I will loop through all the files and all the medical procedures in each file and obtain of the negotiated prices. This takes quite a long time. So I’ve saved a gzipped version of the results for you in Carefirst-PPO_negotiated_price_range.csv in case you are also interested in taking a look. You can still use this code to reproduce the results, make modifications, or tinker on your own.
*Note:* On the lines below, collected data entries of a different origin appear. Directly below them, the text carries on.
-- ==== Sys2Proof/Machine/Waves.lean ====
section
/-!
DEFINITION. The oscillator bank: the twelve wave algorithms (R180 to R196).
Each hands `x0` on and never writes a phase; only the noise algorithms write registers: `PRNG`, `PINK`, `CRACKLE_T` (R180).
-/

namespace Sys2Proof.Machine

/-- A pulse of a duty: +1 for `p < duty`, −1 otherwise (R181). -/
def pulse (F : Format) (duty p : NUM) : NUM := if p.lt duty then F.one else F.one.neg

/-- The ramp `2 × p − 1` (R184, R189, R191). -/
def ramp (F : Format) (p : NUM) : NUM := F.sub (F.mul (F.lit 2) p) F.one

/-- `sin(TWO_PI × p)`: a sine of phase `p` (R182, R192, R193, R221). -/
def sinePhase (P : Params) (p : NUM) : NUM := P.trig.sin (P.num.mul P.num.twoPi p)

/-- One super-saw voice added: `acc + (2 × p − 1)` (R191). -/
def sawSum (F : Format) (acc p : NUM) : NUM := F.add acc (ramp F p)

/-- W_SINE: `x0 = sin(TWO_PI × PH)` (R182). -/
def waveSine (P : Params) (s : State) : State := s.setX0 (sinePhase P s.voice.ph)

/-- W_SQUARE: 1.0 for `PH < 0.5`, else −1.0 (R183). -/
def waveSquare (P : Params) (s : State) : State := s.setX0 (pulse P.num (P.num.dec 1 2) s.voice.ph)

/-- W_SAW: `x0 = 2 × PH − 1` (R184). -/
def waveSaw (P : Params) (s : State) : State := s.setX0 (ramp P.num s.voice.ph)

/-- W_TRIANGLE: `x0 = 2 × abs(2 × PH − 1) − 1` (R185). -/
def waveTriangle (P : Params) (s : State) : State := s.setX0 (ramp P.num (ramp P.num s.voice.ph).abs)

/-- W_PULSE25: 1.0 for `PH < 0.25`, else −1.0 (R186). -/
def wavePulse25 (P : Params) (s : State) : State := s.setX0 (pulse P.num (P.num.dec 1 4) s.voice.ph)

/-- W_PULSE75: 1.0 for `PH < 0.75`, else −1.0 (R187). -/
def wavePulse75 (P : Params) (s : State) : State := s.setX0 (pulse P.num (P.num.dec 3 4) s.voice.ph)

/-- W_WHITE: `u = draw(); x0 = 2 × u − 1` (R189). -/
def waveWhite (P : Params) (s : State) : State :=
  let r := prngNext P s.voice.prng
  (s.setVoice { s.voice with prng := r }).setX0 (ramp P.num (drawValue P r))

/-- The pink integrator after a draw: `0.99 × PINK + 0.01 × wn`, with `wn = 2 × draw() − 1` (R190). -/
def pinkNext (P : Params) (pink u : NUM) : NUM :=
  P.num.add (P.num.mul (pinkA P.num) pink) (P.num.mul (pinkB P.num) (ramp P.num u))

/-- W_PINK: `PINK` takes the next white sample in and is handed on after the update (R190). -/
def wavePink (P : Params) (s : State) : State :=
  let r := prngNext P s.voice.prng
  let pink := pinkNext P s.voice.pink (drawValue P r)
  (s.setVoice { s.voice with prng := r, pink := pink }).setX0 pink

/-- W_SUPERSAW: the seven ramps of `PH_SS` summed in index order from 0.0, divided by 7 (R191). -/
def waveSupersaw (P : Params) (s : State) : State :=
  let p := s.voice.phSs
  let voice := sawSum P.num
  let acc := voice (voice (voice (voice (voice (voice (voice .zero p.v0) p.v1) p.v2) p.v3) p.v4) p.v5) p.v6
  s.setX0 (P.num.div acc (P.num.lit 7))

/-- W_FM: `x0 = sin(TWO_PI × PH + FM_INDEX × sin(TWO_PI × PH_FM))` (R192). -/
def waveFm (P : Params) (s : State) : State :=
  s.setX0 (P.trig.sin (P.num.add (P.num.mul P.num.twoPi s.voice.ph) (P.num.mul P.fmIndex (sinePhase P s.voice.phFm))))

/-- W_SUB: `x0 = 0.7 × sq + 0.3 × sin(TWO_PI × PH_SUB)`, with `sq` the square of `PH` (R193). -/
def waveSub (P : Params) (s : State) : State :=
  s.setX0 (P.num.add (P.num.mul (subMixSquare P.num) (pulse P.num (P.num.dec 1 2) s.voice.ph))
    (P.num.mul (subMixSine P.num) (sinePhase P s.voice.phSub)))

/-- The gap after a crackle impulse: `floor(u2 × (2 × CRACKLE_MEAN_S × FS))` ticks (R194). -/
def crackleGap (P : Params) (fs u2 : NUM) : Nat :=
  (P.floorInt (P.num.mul u2 (P.num.mul (P.num.mul (P.num.lit 2) (crackleMeanS P.num)) fs))).toNat

/-- W_CRACKLE: 0.0 and a count down while `CRACKLE_T > 0`; else an impulse `2.0 × (2 × u − 1)` from one draw and the next gap from a second (R194). -/
def waveCrackle (P : Params) (s : State) : State :=
  if 0 < s.voice.crackleT then
    (s.setVoice { s.voice with crackleT := s.voice.crackleT - 1 }).setX0 .zero
  else
    let r1 := prngNext P s.voice.prng
    let r2 := prngNext P r1
    (s.setVoice { s.voice with prng := r2, crackleT := crackleGap P s.fs (drawValue P r2) }).setX0
      (P.num.mul (crackleAmp P.num) (ramp P.num (drawValue P r1)))

/-! ### The meanings -/

/-- W_SINE (R182). -/
def execWSine (s : State) : Host.Outcome State Fault Refusal := .next (waveSine params s)
/-- W_SQUARE (R183). -/
def execWSquare (s : State) : Host.Outcome State Fault Refusal := .next (waveSquare params s)
/-- W_SAW (R184). -/
def execWSaw (s : State) : Host.Outcome State Fault Refusal := .next (waveSaw params s)
/-- W_TRIANGLE (R185). -/
def execWTriangle (s : State) : Host.Outcome State Fault Refusal := .next (waveTriangle params s)
/-- W_PULSE25 (R186). -/
def execWPulse25 (s : State) : Host.Outcome State Fault Refusal := .next (wavePulse25 params s)
/-- W_PULSE75 (R187). -/
def execWPulse75 (s : State) : Host.Outcome State Fault Refusal := .next (wavePulse75 params s)
/-- W_WHITE (R189). -/
def execWWhite (s : State) : Host.Outcome State Fault Refusal := .next (waveWhite params s)
/-- W_PINK (R190). -/
def execWPink (s : State) : Host.Outcome State Fault Refusal := .next (wavePink params s)
/-- W_SUPERSAW (R191). -/
def execWSupersaw (s : State) : Host.Outcome State Fault Refusal := .next (waveSupersaw params s)
/-- W_FM (R192). -/
def execWFm (s : State) : Host.Outcome State Fault Refusal := .next (waveFm params s)
/-- W_SUB (R193). -/
def execWSub (s : State) : Host.Outcome State Fault Refusal := .next (waveSub params s)
/-- W_CRACKLE (R194). -/
def execWCrackle (s : State) : Host.Outcome State Fault Refusal := .next (waveCrackle params s)

/-- The wave stage of a tick: `x0 = WAVE_w()` (R180). -/
def waveStage (P : Params) (w : Wave) (s : State) : State :=
  match w with
  | .sine => waveSine P s
  | .square => waveSquare P s
  | .saw => waveSaw P s
  | .triangle => waveTriangle P s
  | .pulse25 => wavePulse25 P s
  | .pulse75 => wavePulse75 P s
  | .white => waveWhite P s
  | .pink => wavePink P s
  | .supersaw => waveSupersaw P s
  | .fm => waveFm P s
  | .sub => waveSub P s
  | .crackle => waveCrackle P s

end Sys2Proof.Machine
end

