-- ==== Sys2Proof/Syntax.lean ====
section
/-!
DEFINITION. The instruction set: one constructor per row of spec/opcode_table.json, in the table's order (R130).
The first eleven are the `CMD` commands (R115), the next two the `CTL` commands (R116).
The other 32 are the algorithm operations a profile's selector codes name: twelve waves (R121), eight effects (R122), twelve filters (R123).
-/

namespace Sys2Proof

/-- An instruction. `note` is the field `NOTE` (R112), `count` the field `COUNT` (R113), `data` the data word `DATA` (R114). -/
inductive Instr
  | noteOn (note : Nat) (data : Word)
  | noteOff (note : Nat)
  | setRate (data : Word)
  | render (count : Nat)
  | getActiveNote
  | getWaveType
  | getWeirdType
  | getFilterType
  | getStatus
  | clearErr
  | reset
  | setKnob (data : Word)
  | getKnob
  | wSine
  | wSquare
  | wSaw
  | wTriangle
  | wPulse25
  | wPulse75
  | wWhite
  | wPink
  | wSupersaw
  | wFm
  | wSub
  | wCrackle
  | eWobbler
  | eGlitcher
  | eHarmonizer
  | eReverser
  | eBitcrusher
  | eRingmod
  | eGranular
  | eFiltersweep
  | fLadderLp
  | fLadderHp
  | fLadderBp
  | fNotch
  | fComb
  | fVowelA
  | fVowelE
  | fVowelI
  | fVowelO
  | fVowelU
  | fPhaser
  | fRingmod
deriving DecidableEq, Repr

end Sys2Proof
end

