-- ==== Sys2Proof/Machine/Assembler.lean ====
section
/-!
DEFINITION. The host's side of the command set: assembler lines (R127), pseudo-instructions (R128) and the display names of the selector codes (R124).
Nothing here is state of the block, and no step depends on it.
-/

namespace Sys2Proof.Machine

/-! ### Pseudo-instructions -/

/-- The pseudo-instructions (R128). -/
inductive Pseudo
  | tick
  | retrigger (note : Nat) (data : Word)
  | setKnobPos (k : Nat)
  | panic
deriving DecidableEq, Repr

/-- `bits(f32(v))` of a value that is no NaN: how an operand is assembled (R127). -/
def floatWord (v : NUM) : Word := NUM.bits32 0 v

/-- The expansion of a pseudo-instruction (R128). -/
def Pseudo.expand : Pseudo → List Instr
  | .tick => [.render 1]
  | .retrigger note data => [.noteOff note, .noteOn note data]
  | .setKnobPos k => [.setKnob (floatWord ((lit k).div (lit 127)))]
  | .panic => [.reset]

/-! ### Assembler lines -/

/-- The value of a decimal digit. -/
def digitVal (c : Char) : Option Nat :=
  if '0' ≤ c ∧ c ≤ '9' then some (c.toNat - '0'.toNat) else none

/-- A run of digits read as a decimal integer, with the number of digits; `acc` and `n` are what is read so far. -/
def readDigits (acc n : Nat) : List Char → Option (Nat × Nat)
  | [] => some (acc, n)
  | c :: cs =>
    match digitVal c with
    | some d => readDigits (acc * 10 + d) (n + 1) cs
    | none => none

/-- A decimal integer: one digit or more. -/
def readNat (cs : List Char) : Option Nat :=
  match readDigits 0 0 cs with
  | some (v, _ + 1) => some v
  | _ => none

/-- The characters before the first `stop`, and those behind it if there is one. -/
def cutAt (stop : Char) : List Char → List Char × Option (List Char)
  | [] => ([], none)
  | c :: cs =>
    if c = stop then ([], some cs)
    else
      let (a, b) := cutAt stop cs
      (c :: a, b)

/-- A decimal float without its sign: digits, and after a point more digits. -/
def readUnsigned (cs : List Char) : Option NUM :=
  match cutAt '.' cs with
  | (whole, none) => (readNat whole).map lit
  | (whole, some frac) =>
    match readNat whole, readDigits 0 0 frac with
    | some w, some (f, n + 1) => some (dec (w * 10 ^ (n + 1) + f) (10 ^ (n + 1)))
    | _, _ => none

/-- A decimal float (R127). -/
def readFloat : List Char → Option NUM
  | '-' :: cs => (readUnsigned cs).map NUM.neg
  | cs => readUnsigned cs

/-- Blanks dropped from the front. -/
def trimLeft : List Char → List Char
  | c :: cs => if c = ' ' then trimLeft cs else c :: cs
  | [] => []

/-- Blanks dropped at both ends. -/
def trim (cs : List Char) : List Char := (trimLeft (trimLeft cs).reverse).reverse

/-- The operands behind a mnemonic, separated by commas (R127). -/
def splitOperands (cs : List Char) : List (List Char) :=
  match cs with
  | [] => []
  | cs => (cs.splitOn ',').map trim

/-- The instruction of a mnemonic and its operand texts (R127): a note is 0 to 255, a count 0 to 16777215. -/
def readInstr (mnemonic : List Char) (ops : List (List Char)) : Option Instr :=
  let note (f : Nat → Instr) (a : List Char) : Option Instr :=
    match readNat a with
    | some n => if n < noteValues then some (f n) else none
    | none => none
  let float (f : Word → Instr) (a : List Char) : Option Instr := (readFloat a).map fun v => f (floatWord v)
  match ops with
  | [] =>
    if mnemonic = "GET_ACTIVE_NOTE".toList then some .getActiveNote
    else if mnemonic = "GET_WAVE_TYPE".toList then some .getWaveType
    else if mnemonic = "GET_WEIRD_TYPE".toList then some .getWeirdType
    else if mnemonic = "GET_FILTER_TYPE".toList then some .getFilterType
    else if mnemonic = "GET_STATUS".toList then some .getStatus
    else if mnemonic = "CLEAR_ERR".toList then some .clearErr
    else if mnemonic = "RESET".toList then some .reset
    else if mnemonic = "GET_KNOB".toList then some .getKnob
    else none
  | [a] =>
    if mnemonic = "NOTE_OFF".toList then note .noteOff a
    else if mnemonic = "SET_RATE".toList then float .setRate a
    else if mnemonic = "SET_KNOB".toList then float .setKnob a
    else if mnemonic = "RENDER".toList then
      match readNat a with
      | some m => if m ≤ frameMax then some (.render m) else none
      | none => none
    else none
  | [a, b] =>
    if mnemonic = "NOTE_ON".toList then
      match readFloat b with
      | some v => note (fun n => .noteOn n (floatWord v)) a
      | none => none
    else none
  | _ => none

/-- The port a line goes to: `CTL` with the prefix, else the instruction's own (R127). -/
def linePort (ctlPrefix : Bool) (i : Instr) : Port :=
  if ctlPrefix then .ctl else
    match i.source with
    | .port p => p
    | .bank _ => .cmd

/-- One assembler line: a `;` starts a comment, `ctl:` sends the line to `CTL`; the port and the words it assembles to (R127). -/
def assembleLine (line : List Char) : Option (Port × List Word) :=
  let body := trim (cutAt ';' line).1
  let pre := "ctl:".toList
  let isCtl := pre.isPrefixOf body
  let body := if isCtl then trim (body.drop pre.length) else body
  match cutAt ' ' body with
  | (mnemonic, rest) =>
    (readInstr mnemonic (splitOperands (trim (rest.getD [])))).map fun i => (linePort isCtl i, encode i)

/-! ### Display names -/

/-- The display name of a wave code, from the suggestion of R124. -/
def waveName (code : Nat) : Option String :=
  ["Sine", "Square", "Saw", "Triangle", "Pulse 25%", "Pulse 75%", "White Noise", "Pink Noise", "Super Saw", "FM",
    "Sub Blend", "Crackle"][code]?

/-- The display name of an effect code (R124). -/
def effectName (code : Nat) : Option String :=
  ["Wobbler", "Glitcher", "Harmonizer", "Reverser", "BitCrusher", "RingMod", "Granular", "FilterSweep"][code]?

/-- The display name of a filter code, from the suggestion of R124. -/
def filterName (code : Nat) : Option String :=
  ["Ladder LP", "Ladder HP", "Ladder BP", "Notch", "Comb", "Vowel A", "Vowel E", "Vowel I", "Vowel O", "Vowel U",
    "Phaser", "Ring Filter"][code]?

end Sys2Proof.Machine
end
But be warned…these files are large so you need a computer with ample memory…and a few hours of runtime.


resultsall <- do.call(rbind, lapply(files[vi], function(file) {
  content <- jsonlite::fromJSON(gzcon(url(file)))
  results <- do.call(rbind, lapply(1:nrow(content$in_network), function(i) {
    code <- paste0(content$in_network[i,]$billing_code_type, '-', content$in_network[i,]$billing_code)
    name <- content$in_network[i,]$description
    x = content$in_network[i,]$negotiated_rates[[1]]$negotiated_prices
    ## only want 21 service code for hospital for now
    ## https://www.cms.gov/Medicare/Coding/place-of-service-codes/Place_of_Service_Code_Set
    sc <- unlist(sapply(x, function(y) sapply(y$service_code, function(z) '21' %in% z)))
    ## negotiated prices only
    nt <- unlist(sapply(x, function(y) sapply(y$negotiated_type, function(z) z == 'negotiated')))
    ## get prices
    prices <- unlist(sapply(x, function(y) y$negotiated_rate))
    df = data.frame(code, name, t(range(prices[sc & nt])))
    colnames(df) = c('code', 'name', 'min_negotiated_price', 'max_negotiated_price')
  ## seems like there are duplicates with the same code and name
  ## I think this is for bundled vs non-bundled procedures
  results2 <- ddply(results,c("code", "name"), numcolwise(min))
  results3 <- ddply(results,c("code", "name"), numcolwise(max))
  resultsfin <- data.frame(results2$code, results2$name, results2$min_negotiated_price, results3$max_negotiated_price)
  colnames(resultsfin) = c('code', 'name', 'min_negotiated_price', 'max_negotiated_price')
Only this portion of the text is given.